We classified climate zones as humid, semi-humid, semi-arid, and arid regions by precipitation (Figure 2a) as described in Section 2.3, and compared the trends of LSWT and air temperature in the four climate zones (Figure 2b,d). The air temperature was generally warming during 1995–2016, excluding weak negative trends in northeast North America, the middle of South America, some regions in Africa and Asia (Figure 2b). Considering the location of lakes (hereafter, for the sake of consistency, only the GloboLakes dataset is analyzed), it was found that these are generally distributed in areas where the air temperature increased. The abundance of lakes and the cumulative area they cover within each climate region make clear differences between climate regions (Figure 2c). The number of lakes in semi-arid regions is the largest, followed by semi-humid and humid regions, and the lakes in arid regions are the least. The largest cumulative area is in the humid and semi-humid regions. As a result, 49.6% of global lakes are located in drylands, assuming homogeneous coverage of the GloboLakes dataset. As for the lake area, the largest coverage is found in the humid and semi-humid regions, indicating that the lakes in these regions have a larger individual surface area on average. Finally, Figure 2d compares the warming trends of LSWT with that of air temperature across the different climate zones. In general, comparing the warming of lakes in different climate zones shows that lakes in drylands are warming at a rate of 0.28 °C decade−1 in summer, which is about 50% faster than lakes in semi-humid and humid regions (0.19 °C decade−1). Moreover, we notice that although air temperature warmed more in semi-humid regions than in other climate regions, lakes in semi-arid regions show the highest LSWT warming in summer.
More importantly, when computing the summer warming efficiency η, which effectively relates LSWT warming to the concurrent air temperature changes, lakes in the drylands region show the highest sensitivity to air temperature changes (Figure 3). Specifically, η in drylands is 1.18 on average (95% CI: 1.10–1.27), which is larger than 0.91 (95% CI: 0.85–0.98) of semi-humid lakes and 0.93 (95% CI: 0.87–1.00) of humid lakes (Figure 3b). It is interesting to note that the warming efficiency of lakes over the Qinghai-Tibet Plateau is much larger than that in other regions of the world (Figure 3). Overall, these results indicate that summer LSWT in drylands experience enhanced warming compared to semi-humid and humid regions and suggest that under the perspective of a warming climate, dryland lakes may face more risks than other aquatic ecosystems.

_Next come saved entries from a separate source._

-- ==== Sys2Proof/Laws/Ops.lean ====
section
/-! SUPPORT. What the shared operations do, each said once: pins and window writes, the operand checks,
BUSY, waiting at the port. -/

namespace Sys2Proof.Machine

/-! ### Pins and masks -/

theorem pinsMask_getLsbD (c : Config) (i : Nat) :
    (pinsMask c).getLsbD i = (decide (i < 32) && decide (i < c.numPins)) := by
  simp [pinsMask, BitVec.getLsbD_ofNat, Nat.testBit_two_pow_sub_one]

theorem pinBit_getLsbD (p i : Nat) : (pinBit p).getLsbD i = (decide (i < 32) && decide (i = p)) := by
  rw [pinBit, BitVec.getLsbD_shiftLeft, BitVec.getLsbD_one, Bool.eq_iff_iff]
  simp only [Bool.and_eq_true, Bool.not_eq_true', decide_eq_true_eq, decide_eq_false_iff_not]
  omega

/-- A valid pin's bit lies inside the window's pins. -/
theorem pinBit_and_pinsMask {c : Config} {p : Nat} (h : p < c.numPins) :
    pinBit p &&& pinsMask c = pinBit p := by
  apply BitVec.eq_of_getLsbD_eq
  intro i hi
  simp only [BitVec.getLsbD_and, pinBit_getLsbD, pinsMask_getLsbD]
  by_cases h2 : i = p <;> simp [h2, h]

theorem pinValid_iff (c : Config) (p : Int) : pinValid c p = true ↔ 0 ≤ p ∧ p < c.numPins := by
  simp [pinValid]

theorem pinValid_eq_false_iff (c : Config) (p : Int) :
    pinValid c p = false ↔ p < 0 ∨ (c.numPins : Int) ≤ p := by
  rw [← Bool.not_eq_true, pinValid_iff]; omega

theorem toNat_lt_of_pinValid {c : Config} {p : Int} (h : pinValid c p = true) :
    p.toNat < c.numPins := by
  have := (pinValid_iff c p).1 h; omega

/-- CURPIN holds a valid pin exactly: nothing is truncated (10_state.md R14). -/
theorem toNat_curPin {c : Config} {p : Nat} (h : p < c.numPins) (hc : c.numPins ≤ 32) :
    (BitVec.ofNat 5 p).toNat = p := by
  simp; omega

/-! ### Window writes -/

theorem writeLevel_set_getLsbD (c : Config) (m l : WindowWord) (p : Nat) :
    (writeLevel c .set m l).getLsbD p =
      (l.getLsbD p || (m.getLsbD p && (decide (p < 32) && decide (p < c.numPins)))) := by
  simp [writeLevel, pinsMask_getLsbD]

theorem writeLevel_clr_getLsbD (c : Config) (m l : WindowWord) (p : Nat) :
    (writeLevel c .clr m l).getLsbD p = (l.getLsbD p && !(m.getLsbD p && decide (p < c.numPins))) := by
  by_cases hp : p < 32
  · simp only [writeLevel, BitVec.getLsbD_and, BitVec.getLsbD_not, pinsMask_getLsbD, hp, decide_true,
      Bool.true_and]
  · simp [BitVec.getLsbD_of_ge _ _ (Nat.le_of_not_lt hp)]

theorem writeLevel_set_pinBit {c : Config} {p : Nat} (h : p < c.numPins) (l : WindowWord) :
    writeLevel c .set (pinBit p) l = l ||| pinBit p := by
  simp [writeLevel, pinBit_and_pinsMask h]

theorem writeLevel_clr_pinBit {c : Config} {p : Nat} (h : p < c.numPins) (l : WindowWord) :
    writeLevel c .clr (pinBit p) l = l &&& ~~~(pinBit p) := by
  simp [writeLevel, pinBit_and_pinsMask h]

/-- A one-hot write decides the level of its own pin. -/
theorem writeLevel_pinBit_self {c : Config} {p : Nat} (h : p < c.numPins) (h32 : p < 32)
    (reg : WindowReg) (l : WindowWord) :
    (writeLevel c reg (pinBit p) l).getLsbD p = (reg == .set) := by
  cases reg
  · rw [writeLevel_set_getLsbD, pinBit_getLsbD]
    simp only [h, h32, decide_true, Bool.and_self, Bool.or_true]
    rfl
  · rw [writeLevel_clr_getLsbD, pinBit_getLsbD]
    simp only [h, h32, decide_true, Bool.and_self, Bool.not_true, Bool.and_false]
    rfl

/-- A one-hot write leaves every other pin alone (20_memory.md R51). -/
theorem writeLevel_pinBit_other (c : Config) {p q : Nat} (h : q ≠ p) (reg : WindowReg)
    (l : WindowWord) : (writeLevel c reg (pinBit p) l).getLsbD q = l.getLsbD q := by
  cases reg
  · simp [writeLevel_set_getLsbD, pinBit_getLsbD, h]
  · simp [writeLevel_clr_getLsbD, pinBit_getLsbD, h]

/-- The canonical form of LEVEL: no bit above NUM_PINS - 1 (20_memory.md R42). -/
theorem levelWidth_iff (c : Config) (l : WindowWord) :
    l &&& ~~~(pinsMask c) = 0 ↔ ∀ p, c.numPins ≤ p → l.getLsbD p = false := by
  constructor
  · intro h p hp
    have : (l &&& ~~~(pinsMask c)).getLsbD p = false := by rw [h]; simp
    by_cases hp32 : p < 32
    · simpa only [BitVec.getLsbD_and, BitVec.getLsbD_not, pinsMask_getLsbD, hp32, Nat.not_lt.2 hp,
        decide_true, decide_false, Bool.and_false, Bool.not_false, Bool.and_true]
        using this
    · exact BitVec.getLsbD_of_ge _ _ (Nat.le_of_not_lt hp32)
  · intro h
    apply BitVec.eq_of_getLsbD_eq
    intro i hi
    by_cases hn : i < c.numPins
    · simp [pinsMask_getLsbD, hn, hi]
    · simp [h i (Nat.le_of_not_lt hn)]

/-- Every window write keeps the canonical form of LEVEL. -/
theorem writeLevel_keeps_width (c : Config) (reg : WindowReg) (m l : WindowWord)
    (h : l &&& ~~~(pinsMask c) = 0) : writeLevel c reg m l &&& ~~~(pinsMask c) = 0 := by
  rw [levelWidth_iff] at h ⊢
  intro p hp
  cases reg
  · simp [writeLevel_set_getLsbD, h p hp, Nat.not_lt.2 hp]
  · simp [writeLevel_clr_getLsbD, h p hp]

/-- LEVEL has its canonical form after reset. -/
theorem reset_levelWidth : State.reset.level &&& ~~~(pinsMask State.reset.cfg) = 0 := by
  rw [levelWidth_iff]
  intro p hp
  have hp' : ¬ p < Config.deployed.numPins := Nat.not_lt.2 hp
  simp [State.reset, pinsMask_getLsbD, hp']

theorem and_pinsMask_of_width {c : Config} {l : WindowWord} (h : l &&& ~~~(pinsMask c) = 0) :
    l &&& pinsMask c = l := by
  rw [levelWidth_iff] at h
  apply BitVec.eq_of_getLsbD_eq
  intro i hi
  by_cases hn : i < c.numPins
  · simp [pinsMask_getLsbD, hn, hi]
  · simp [h i (Nat.le_of_not_lt hn)]

/-! ### The history -/

@[simp] theorem replay_nil (c : Config) (l : WindowWord) : replay c l [] = l := rfl

theorem replay_append (c : Config) (l : WindowWord) (a b : List WindowEvent) :
    replay c l (a ++ b) = replay c (replay c l a) b := by
  simp [replay, List.foldl_append]

theorem replay_singleton (c : Config) (l : WindowWord) (e : WindowEvent) :
    replay c l [e] = writeLevel c e.reg e.mask l := rfl

/-! ### Checks -/

/-- Everything the shared check can answer (41_bit_transmitter.md R97, 42_gpio_access.md R123). -/
theorem checkPin_eq (p : Int) (s : State) :
    checkPin p s =
      if p < 0 ∨ (s.cfg.numPins : Int) ≤ p then some .invalidPin
      else if s.mapped = false then some .hardwareUnavailable else none := by
  unfold checkPin
  rcases hb : pinValid s.cfg p with _ | _
  · rw [if_pos ((pinValid_eq_false_iff _ _).1 hb)]; rfl
  · have h := (pinValid_iff s.cfg p).1 hb
    have hn : ¬ (p < 0 ∨ (s.cfg.numPins : Int) ≤ p) := by omega
    rw [if_neg hn]
    cases s.mapped <;> rfl

theorem checkPin_none_iff (p : Int) (s : State) :
    checkPin p s = none ↔ 0 ≤ p ∧ p < s.cfg.numPins ∧ s.mapped = true := by
  rw [checkPin_eq]
  split
  · simp; omega
  · cases s.mapped
    · simp
    · simp; omega

theorem checkPin_ne_ok {p : Int} {s : State} {e : Status} (h : checkPin p s = some e) : e ≠ .ok := by
  rw [checkPin_eq] at h
  split at h
  · cases h; decide
  · split at h
    · cases h; decide
    · cases h

theorem commandValid_iff (c : Int) : commandValid c = true ↔ 0 ≤ c ∧ c ≤ 2047 := by
  simp [commandValid]

/-! ### BUSY and the port -/

@[simp] theorem busy_eq_false_iff (s : State) : busy s = false ↔ s.phase = .idle := by
  simp [busy]

@[simp] theorem busy_eq_true_iff (s : State) : busy s = true ↔ s.phase ≠ .idle := by
  simp [busy]

/-- In an idle block an operation is performed (30_encoding.md R65). -/
theorem whenReady_idle {s : State} (h : s.phase = .idle)
    (k : State → Host.Outcome State Fault Refusal) : whenReady s k = k s := by
  simp [whenReady, h]

/-- In a busy block it waits, and one tick passes (41_bit_transmitter.md R104). -/
theorem whenReady_busy {s : State} (h : s.phase ≠ .idle)
    (k : State → Host.Outcome State Fault Refusal) : whenReady s k = .next (tick s) := by
  simp [whenReady, h]

/-! ### Calibration -/

theorem calOfDraw_num_toNat (d : CalDraw) : (calOfDraw d).num.toNat = d.numLessOne + 1 := by
  have := d.numLessOne.isLt
  simp [calOfDraw]; omega

theorem calOfDraw_den_toNat (d : CalDraw) : (calOfDraw d).den.toNat = d.denLessOne + 1 := by
  have := d.denLessOne.isLt
  simp [calOfDraw]; omega

/-- A draw gives non-zero parts (10_state.md R20). -/
theorem calOfDraw_ne_zero (d : CalDraw) : (calOfDraw d).num ≠ 0 ∧ (calOfDraw d).den ≠ 0 := by
  constructor <;> intro h
  · have := calOfDraw_num_toNat d; rw [h] at this; simp at this
  · have := calOfDraw_den_toNat d; rw [h] at this; simp at this

theorem calibrateOnce_of_valid {s : State} (h : s.calValid = true) : calibrateOnce s = s := by
  simp [calibrateOnce, h]

end Sys2Proof.Machine
end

3.2. The Drivers of Enhanced Dryland LSWT Warming

We quantify the relative contribution of air temperature, evaporation, net shortwave, net longwave, wind, and cloudiness to summer LSWT warming by multiple linear regression analysis (see Section 2.5). The full multiple linear regression model can explain about 0.64 (95% CI: 0.63–0.66) of the total summer LSWT variance (see overall model R2 in Figure 4a), the total explained variance being slightly smaller for lakes in humid regions (R2 = 0.52) than for lakes located in the other climate regions (mean R2 = 0.66, Figure 4a). When looking at the relative contribution of each climate variable to the overall model R2, air temperature is the most important factor to drive the response of summer LSWT in all the four climate zones (contributing to more than >40% of the total R2). The wind is the second most important factor besides air temperature affecting LSWT in arid, semi-arid, and semi-humid regions, while it is the net longwave radiation in lakes located in humid zones, although wind speed is similarly important (Figure 4a). In any case, the five variables other than air temperature overall have similar effects on explaining summer LSWT, with relative contributions of about 10% to the total R2. These results are confirmed when looking at the number of lakes where the different climate variables have been found to contribute the highest (Figure 4b,c) and at the spatial distribution of the most dominant factor around the world (Figure S1). Air temperature is the most important contributor in 74.4% of lakes on average (Figure 4b) and is the most prominent in the mid-high latitudes (Figure 4c and Figure S1a). In the remaining 4.1%, 9.9%, 4.3%, 3.1%, and 4.0% of lakes, evaporation, wind, cloudiness, net shortwave, and longwave, respectively, are the dominant factor explaining summer LSWT variation. In general, the effect of wind is confirmed to be the second dominant factor after air temperature for lakes from arid to humid climate regions, with a hotspot concentrated in central North America. (Figure 4b,c). In any case, air temperature is the most dominant factor worldwide.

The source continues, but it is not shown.